-- ==== Sys2Proof/Machine/Place.lean ====
section
/-! DEFINITION. A program placed from outside the machine: the words a host would leave in memory, and a running group that fetches
them (log entry 3). -/
namespace Sys2Proof.Machine

/-- The table chain of address 0: tables at 0x8000, 0x10000, 0x18000 and 0x20000, and a leaf at frame 4 that permits every access. -/
def placedTables : List (Nat × Nat) :=
  [(0x8000, 0x10001), (0x10000, 0x18001), (0x18000, 0x20001), (0x20000, 0x6F + 4 * 2 ^ 25)]
/-- The physical address of the first packet. -/
def placedCode : Nat := 0x40000
/-- Memory with the tables and one packet. -/
def Mem.withPacket (m : Mem) (w : Nat) : Mem :=
  (placedTables.foldl (fun (m : Mem) p => m.writeKey 0 p.1 (toBytesLE 8 p.2) false) m).writeKey 0 placedCode (toBytesLE 12 w) false
/-- A group in which lane 0 stands at address 0 and the other lanes have exited. -/
def placedGroup : Group :=
  { lanes := (0, {}) :: (List.range 31).map fun k => (k + 1, { mode := .exited }) }

end Sys2Proof.Machine
end

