/-! ### Reservation (R255 to R257) -/
/-- The base table entry at `k` (R62): an entry no `mcfg` has loaded holds its reset value. -/
def baseEntry (base : Tbl (BitVec 16)) (k : Nat) : Nat := ((Tbl.find base k).map (·.toNat)).getD (lc2ResetEntry k)
/-- A successful `mrsv` by a team that did not hold the engine (R256). -/
def Engine.take (e : Engine) (team ctx grpIdx : Nat) : Engine :=
  { e with
    holder := some team, lastCtx := some ctx, escape := false, base := [], dY := none,
    conv := BitVec.ofNat 32 (2 ^ grpIdx), proposals := [], ops := [],
    acc := if e.lastCtx = some ctx then e.acc else [], poisoned := if e.lastCtx = some ctx then e.poisoned else [] }
/-- The groups of a team on its core, by ascending index. -/
def State.teamGroups (s : State) (core team : Nat) : List Nat := ((s.core core).groups.filter fun p => p.2.team == team).map (·.1)
/-- Of these, the groups that an engine serves: in partitioned mode those of its partition (R257). -/
def State.partGroups (s : State) (core part team : Nat) : List Nat := (s.teamGroups core team).filter fun k => s.partOf core k == part
/-- The matrix output queues of a team's groups can receive values again, or can no more (R233). -/
def State.setOrphaned (s : State) (core part team : Nat) (on : Bool) : State :=
  (s.partGroups core part team).foldl (fun s g => s.updGroup core g fun x => { x with orphaned := on }) s
/-- Whether `mrsv` succeeds. -/
def State.mayReserve (s : State) (core grp : Nat) : Bool :=
  let e := s.engine core (s.partOf core grp)
  e.holder.isNone || e.holder == some (s.group core grp).team
def State.reserve (s : State) (core grp : Nat) : State :=
  let p := s.partOf core grp
  let e := s.engine core p
  if e.holder.isNone then
    (s.setEngine core p (e.take (s.group core grp).team (s.ctxOf core grp) (s.group core grp).idx)).setOrphaned core p (s.group core grp).team false
  else s
/-- Trap every lane of a group that waits at a joint word. -/
def State.trapJoint (s : State) (core grp : Nat) (c : Cause) (taddr : DWord) : State :=
  let ls := ((s.group core grp).lanes.filter fun p => p.2.mode == .stalled .joint).map (·.1)
  let s := s.updGroup core grp fun g => { g with atJoint := none }
  ls.foldl (fun s l => s.takeTrap core grp l c taddr (s.lane core grp l).slot) s
/-- A group's team loses the reservation: its streams are discarded, and a lane whose push is stalled, or whose pop of an empty `mqo`, owes
the trap (R229, R233, R255). -/
def Group.loseEngine (g : Group) : Group :=
  let owes (x : Lane) : Bool := x.mode == .stalled .again || x.mode == .stalled .held
  let g := g.mapLanes fun _ x => match x.onRelease with
    | some (c, a) => if owes x && (c != .queueOrphaned || g.mqo.isEmpty) then { x with pend := some (c, a), onRelease := none } else x
    | none => x
  { g with mqa := [], mqb := [], orphaned := false }
/-- The engine is released: the streams of the team's groups are discarded, and a lane waiting at a joint operation raises
ENGINE_NOT_RESERVED (R255); a word already accepted raises nothing (R274). -/
def State.release (s : State) (core part : Nat) : State :=
  let e := s.engine core part
  match e.holder with
  | none => s
  | some t =>
    let s := s.setEngine core part { e with holder := none, ops := [], dY := none, proposals := [], conv := 0 }
    let gs := s.partGroups core part t
    let s := gs.foldl (fun s g => s.updGroup core g Group.loseEngine) s
    gs.foldl (fun s g => match (s.group core g).atJoint with
      | some y => if y.accepted then s else s.trapJoint core g .engineNotReserved 0
      | none => s) s
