/-! ### Returns to the issuing group (R359, R360, R363) -/
def Flight.rec_ (s : State) (f : Flight) (addr : DWord) (bitmap : BitVec 16) : FRec :=
  { cause := .reflectionError, src := 7, ctx := f.ctx, core := f.core, gslot := f.grp, team := (s.team f.team).idx, addr := addr,
    detail := bitmap.zeroExtend 32 }
def State.dropFlight (s : State) (id : Nat) : State :=
  { s with fabric := { s.fabric with net := s.fabric.net.filter fun (f : Flight) => f.id != id } }
def State.markFlight (s : State) (id : Nat) (b : BitVec 16) : State :=
  { s with fabric := { s.fabric with net := s.fabric.net.map fun (f : Flight) => if f.id = id then { f with done := some b } else f } }
/-- Gather error bits for a batch's daymark. -/
def State.addErr (s : State) (f : Flight) (b : BitVec 16) : State :=
  if b = 0 then s
  else s.updMember f.team f.gi fun g =>
    let x := g.bslot f.tag
    g.setBslot f.tag { x with errs := Tbl.put x.errs f.tgt (Tbl.get x.errs f.tgt 0 ||| b) }
/-- The target of a flight has performed it, with this bitmap. -/
def State.performed (s : State) (f : Flight) (b : BitVec 16) : State :=
  match f.cargo with
  | .close _ => s.markFlight f.id b
  | _ =>
    if f.ack = 1 then s.markFlight f.id b
    else if f.ack = 2 then (s.addErr f b).dropFlight f.id
    else
      let s := s.dropFlight f.id
      if b = 0 then s else s.record (f.rec_ s f.va b)
/-- The first message of the loop path, or of an absent target, that stands unperformed on a path. -/
def State.loopHead (s : State) (path : Nat) : Option Flight :=
  s.fabric.net.find? fun f => f.path == path && s.localTarget f.tgt && f.done.isNone
/-- Whether the target tells this device when it performs the message by no return of its own: a reflection of ACK 0 or 2, and `bred`. -/
def Flight.silent (f : Flight) : Bool :=
  match f.cargo with
  | .refl r => r.ack != 1
  | .beacon o => o.kind == .bred
  | _ => false
/-- No earlier message of a flight's reflection order stands unperformed.  One that brings a return of its own may have been performed
with its return still on the way (R359, R360, R369). -/
def State.flightFirst (s : State) (f : Flight) : Bool :=
  !s.fabric.net.any fun x => x.id < f.id && x.tgt == f.tgt && x.path == f.path && x.done.isNone && x.silent
/-- Remember that a batch wrote a receive entry over the loop path. -/
def State.noteRx (s : State) (f : Flight) (k : Nat) : State :=
  s.updMember f.team f.gi fun g =>
    let x := g.bslot f.tag
    g.setBslot f.tag { x with rx := if x.rx.contains k then x.rx else x.rx ++ [k] }
/-- Gather a bitmap and a written entry of another device's batch. -/
def State.noteRemote (s : State) (r : Reflect) (b : BitVec 16) : State :=
  { s with fabric := { s.fabric with
      remoteErrs := (r.src, r.batch, b) :: s.fabric.remoteErrs
      remoteRx := if b &&& 7 = 0 && !s.fabric.remoteRx.contains (r.src, r.batch, r.rxid) then (r.src, r.batch, r.rxid) :: s.fabric.remoteRx
                  else s.fabric.remoteRx } }
def State.sendOut (s : State) (kind dst : Nat) (data : List Nat) : State :=
  { s with fabric := { s.fabric with sent := ⟨kind, dst, data⟩ :: s.fabric.sent } }
/-- A Beacon operation of this device that awaits the reply a reflection brings; a reply is no store, and carries acknowledgement mode 3. -/
def State.replyTo (s : State) (r : Reflect) : Option Flight :=
  if r.ack ≠ 3 then none
  else s.fabric.net.find? fun f => f.tgt == r.src && f.done.isNone && (match f.cargo with
    | .beacon o => o.kind != .bred && o.rxid == r.rxid && o.rofs == r.off
    | _ => false)
/-- REFLECTION_ARRIVAL (R357). -/
def State.reflArrive (s : State) (a : ReflArrival) : State :=
  match a with
  | .loop path =>
    match s.loopHead path with
    | none => s
    | some f => match f.cargo with
      | .refl r =>
        if f.tgt = s.me then
          let (s, b) := s.performRefl r
          let s := if f.ack = 2 && b &&& 7 = 0 then s.noteRx f r.rxid else s
          s.performed f b
        else s.performed f 1
      | .reply r =>
        let (s, b) := s.performRefl r
        s.performed f (b &&& 7)
      | _ => s
  | .remote r =>
    match s.replyTo r with
    | some f =>
      let (s, b) := s.performRefl r
      s.performed f (b &&& 7)
    | none =>
      let (s, b) := s.performRefl r
      if r.ack = 1 then s.sendOut 0 r.src [b.toNat]
      else if r.ack = 2 then s.noteRemote r b
      else s
/-- REFLECTION_ACKNOWLEDGEMENT (R359): for a message of the loop path performed under ACK 1, its acknowledgement; for one to
another device, that the target has performed it with this bitmap.  An acknowledgement waits while its team is suspended (R361). -/
def State.ackArrive (s : State) (k : Nat) (b : BitVec 16) : State :=
  match s.fabric.net.find? fun f => f.id == k with
  | none => s
  | some f =>
    let back (s : State) (b : BitVec 16) : State :=
      let s := s.dropFlight k
      let s := s.retireOn (s.gmoor f.ctx f.amoor) 2 1 { f.rec_ s f.amoor 0 with cause := .mooringMisuse, src := 5 }
      if b = 0 then s else s.record (f.rec_ s f.va b)
    if f.ack = 1 && (s.team f.team).st == .suspended then s
    else match f.cargo with
    | .close _ => s
    | .refl _ =>
      if s.localTarget f.tgt then (if f.ack = 1 then (match f.done with | some d => back s d | none => s) else s)
      else if !s.flightFirst f then s
      else if f.ack = 1 then back s b
      else s.performed f b
    | .beacon o => if s.localTarget f.tgt || o.kind != .bred || !s.flightFirst f then s else s.performed f b
    | .reply _ => s
/-- CLOSE_MARKER_ARRIVAL (R360). -/
def State.markerArrive (s : State) (a : CloseArrival) : State :=
  match a with
  | .loop path =>
    match s.loopHead path with
    | none => s
    | some f => match f.cargo with
      | .close _ =>
        let s := s.markFlight f.id 0
        let left := s.fabric.net.any fun x => x.team == f.team && x.gi == f.gi && x.tag == f.tag && x.tgt == f.tgt && x.done.isNone &&
          (match x.cargo with | .close _ => true | _ => false)
        if left || f.tgt ≠ s.me then s
        else ((s.member f.team f.gi).bslot f.tag).rx.foldl State.noteBatch s
      | _ => s
  | .remote src _ npaths batch =>
    let got := (s.fabric.marks.filter (· == (src, batch))).length + 1
    if got < npaths then { s with fabric := { s.fabric with marks := (src, batch) :: s.fabric.marks } }
    else
      let errs := (s.fabric.remoteErrs.filter fun x => x.1 == src && x.2.1 == batch).foldl (fun (m : BitVec 16) x => m ||| x.2.2) 0
      let rxs := (s.fabric.remoteRx.filter fun x => x.1 == src && x.2.1 == batch).map (·.2.2)
      let s := rxs.foldl State.noteBatch s
      { s with fabric := { s.fabric with
          marks := s.fabric.marks.filter (· != (src, batch)),
          remoteErrs := s.fabric.remoteErrs.filter fun x => !(x.1 == src && x.2.1 == batch),
          remoteRx := s.fabric.remoteRx.filter fun x => !(x.1 == src && x.2.1 == batch),
          sent := ⟨1, src, [batch, errs.toNat]⟩ :: s.fabric.sent } }
/-- A slot frees; a slot closed by `wfence` whose bitmaps are not all zero writes its record (R363, R420). -/
def State.freeSlot (s : State) (f : Flight) (b : BSlot) : State :=
  let s := s.updMember f.team f.gi fun g => g.setBslot f.tag {}
  let all := b.errs.foldl (fun (m : BitVec 16) p => m ||| p.2) 0
  if b.fence && all != 0 then s.record (f.rec_ s 0 all) else s
/-- DAYMARK_ARRIVAL (R360, R363): `k` names a close marker of the batch; a daymark waits while its team is suspended (R361). -/
def State.daymark (s : State) (k tgt : Nat) (bitmap : BitVec 16) : State :=
  match s.fabric.net.find? fun f => f.id == k && f.tgt == tgt with
  | none => s
  | some f => match f.cargo with
    | .close _ =>
      let same (x : Flight) : Bool := x.team == f.team && x.gi == f.gi && x.tag == f.tag && x.tgt == tgt
      let isClose (x : Flight) : Bool := match x.cargo with | .close _ => true | _ => false
      let isReturn (x : Flight) : Bool := match x.cargo with | .beacon o => o.kind != .bred | .reply _ => true | _ => false
      let mine := s.fabric.net.filter same
      let batch := mine.filter fun x => isClose x || x.ack == 2
      let due := if s.localTarget tgt then batch.all fun x => isClose x && x.done.isSome else batch.all fun x => !isReturn x
      if !due || (s.team f.team).st == .suspended then s
      else
        let b := (s.member f.team f.gi).bslot f.tag
        let bm := (if s.localTarget tgt then 0 else bitmap) ||| Tbl.get b.errs tgt 0 ||| (if s.inDomain tgt then 0 else 1)
        let ids := batch.map (·.id)
        let s := { s with fabric := { s.fabric with net := s.fabric.net.filter fun (x : Flight) => !ids.contains x.id } }
        let s :=
          if b.fence then s
          else
            let a := b.record + 16
            let w := ofBytesLE (s.devRead b.recKey a 4).1
            let s := s.devWrite none b.recKey a (toBytesLE 4 (w ||| bm.toNat)) false
            s.retireOn (some { core := none, addr := b.record, va := b.recVa, key := b.recKey }) 1 0 (f.rec_ s b.recVa 0)
        let b := { b with errs := Tbl.put b.errs tgt bm, await := b.await.filter (· != tgt) }
        let s := s.updMember f.team f.gi fun g => g.setBslot f.tag b
        if b.await.isEmpty then s.freeSlot f b else s
    | _ => s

*Your task:* From the records above, copy out the line with "let s := s.setEngine", the line with "if f.ack = 1 then s.markFlight f.id b", and every line between them, word for word.

*Solution to this problem:*
    let s := s.setEngine core part { e with holder := none, ops := [], dY := none, proposals := [], conv := 0 }
    let gs := s.partGroups core part t
    let s := gs.foldl (fun s g => s.updGroup core g Group.loseEngine) s
    gs.foldl (fun s g => match (s.group core g).atJoint with
      | some y => if y.accepted then s else s.trapJoint core g .engineNotReserved 0
      | none => s) s
/-! ### Returns to the issuing group (R359, R360, R363) -/
def Flight.rec_ (s : State) (f : Flight) (addr : DWord) (bitmap : BitVec 16) : FRec :=
  { cause := .reflectionError, src := 7, ctx := f.ctx, core := f.core, gslot := f.grp, team := (s.team f.team).idx, addr := addr,
    detail := bitmap.zeroExtend 32 }
def State.dropFlight (s : State) (id : Nat) : State :=
  { s with fabric := { s.fabric with net := s.fabric.net.filter fun (f : Flight) => f.id != id } }
def State.markFlight (s : State) (id : Nat) (b : BitVec 16) : State :=
  { s with fabric := { s.fabric with net := s.fabric.net.map fun (f : Flight) => if f.id = id then { f with done := some b } else f } }
/-- Gather error bits for a batch's daymark. -/
def State.addErr (s : State) (f : Flight) (b : BitVec 16) : State :=
  if b = 0 then s
  else s.updMember f.team f.gi fun g =>
    let x := g.bslot f.tag
    g.setBslot f.tag { x with errs := Tbl.put x.errs f.tgt (Tbl.get x.errs f.tgt 0 ||| b) }
/-- The target of a flight has performed it, with this bitmap. -/
def State.performed (s : State) (f : Flight) (b : BitVec 16) : State :=
  match f.cargo with
  | .close _ => s.markFlight f.id b
  | _ =>
    if f.ack = 1 then s.markFlight f.id b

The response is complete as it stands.